Segment Start: Provided information

-- ==== Sys2Proof/Laws/RegWrite.lean ====
section
/-! SUPPORT. What the operations of Machine/RegWrite.lean do to the whole state, two lemmas per operation: `sound_` (it keeps the
queue of waiting commands and the invariant of Safety.lean) and `keeps_` (the fields that it may change). -/
namespace Sys2Proof.Machine

variable {q : List Instr}

theorem sound_winCfg (s : State) (v : Word) (hs : s.Sound q) : (State.winCfg s v).Sound q := by
  unfold State.winCfg
  try dsimp only
  repeat' first
    | with_reducible assumption | split | with_reducible apply sound_mk

theorem keeps_winCfg (s : State) (v : Word) : Keeps [.pmu] s (State.winCfg s v) := by
  unfold State.winCfg
  try dsimp only
  repeat' first
    | with_reducible exact keeps_refl _ | with_reducible assumption | split
    | ((with_reducible apply keeps_step); (with_reducible apply upd_pmu); rfl)

theorem sound_writeTly (s : State) (off : Nat) (v : Word) (hs : s.Sound q) : (State.writeTly s off v).Sound q := by
  unfold State.writeTly
  try dsimp only
  repeat' first
    | with_reducible assumption | split | with_reducible apply sound_mk

theorem keeps_writeTly (s : State) (off : Nat) (v : Word) : Keeps [.tly] s (State.writeTly s off v) := by
  unfold State.writeTly
  try dsimp only
  repeat' first
    | with_reducible exact keeps_refl _ | with_reducible assumption | split
    | ((with_reducible apply keeps_step); (with_reducible apply upd_tly); rfl)

theorem sound_writeDrift (s : State) (v : Word) (hs : s.Sound q) : (State.writeDrift s v).Sound q := by
  unfold State.writeDrift
  try dsimp only
  repeat' first
    | with_reducible assumption | with_reducible apply sound_driftClear | split | with_reducible apply sound_mk
    | ((with_reducible apply sound_ckp); rotate_left; rfl)

theorem keeps_writeDrift (s : State) (v : Word) : Keeps [.ckp] s (State.writeDrift s v) := by
  unfold State.writeDrift
  try dsimp only
  repeat' first
    | with_reducible exact keeps_refl _ | with_reducible assumption
    | ((with_reducible apply keeps_step); (with_reducible apply keeps_driftClear); rfl) | split
    | ((with_reducible apply keeps_step); (with_reducible apply upd_ckp); rfl)

theorem sound_evtPop (s : State) (hs : s.Sound q) : (State.evtPop s).Sound q := by
  unfold State.evtPop
  split
  · exact sound_evt hs id
  · rename_i e rest heq
    refine sound_evt hs fun h => ?_
    rw [Events.bounded, heq, List.length_cons, decide_eq_true_eq] at h
    rw [Events.bounded, decide_eq_true_eq]
    exact Nat.le_of_succ_le h

theorem keeps_evtPop (s : State) : Keeps [.evt] s (State.evtPop s) := by
  unfold State.evtPop
  try dsimp only
  repeat' first
    | with_reducible exact keeps_refl _ | with_reducible assumption | split
    | ((with_reducible apply keeps_step); (with_reducible apply upd_evt); rfl)

theorem sound_writeEvt (s : State) (off : Nat) (v : Word) (hs : s.Sound q) : (State.writeEvt s off v).Sound q := by
  unfold State.writeEvt
  try dsimp only
  repeat' first
    | with_reducible assumption | with_reducible apply sound_evtPop | split | with_reducible apply sound_mk
    | ((with_reducible apply sound_evt); rotate_left; exact id)

theorem keeps_writeEvt (s : State) (off : Nat) (v : Word) : Keeps [.evt] s (State.writeEvt s off v) := by
  unfold State.writeEvt
  try dsimp only
  repeat' first
    | with_reducible exact keeps_refl _ | with_reducible assumption
    | ((with_reducible apply keeps_step); (with_reducible apply keeps_evtPop); rfl) | split
    | ((with_reducible apply keeps_step); (with_reducible apply upd_evt); rfl)

theorem sound_writeQuench (s : State) (v : Word) (hs : s.Sound q) : (State.writeQuench s v).Sound q := by
  unfold State.writeQuench
  try dsimp only
  repeat' first
    | with_reducible assumption | with_reducible apply sound_quenchAccept | with_reducible apply sound_quenchForce
    | split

Segment End: Provided information

■ **Your assignment**: Please return every line of the records that contains the word "writeTly".

■ **Task answer**:
theorem sound_writeTly (s : State) (off : Nat) (v : Word) (hs : s.Sound q) : (State.writeTly s off v).Sound q := by
  unfold State.writeTly
theorem keeps_writeTly (s : State) (off : Nat) (v : Word) : Keeps [.tly] s (State.writeTly s off v) := by
  unfold State.writeTly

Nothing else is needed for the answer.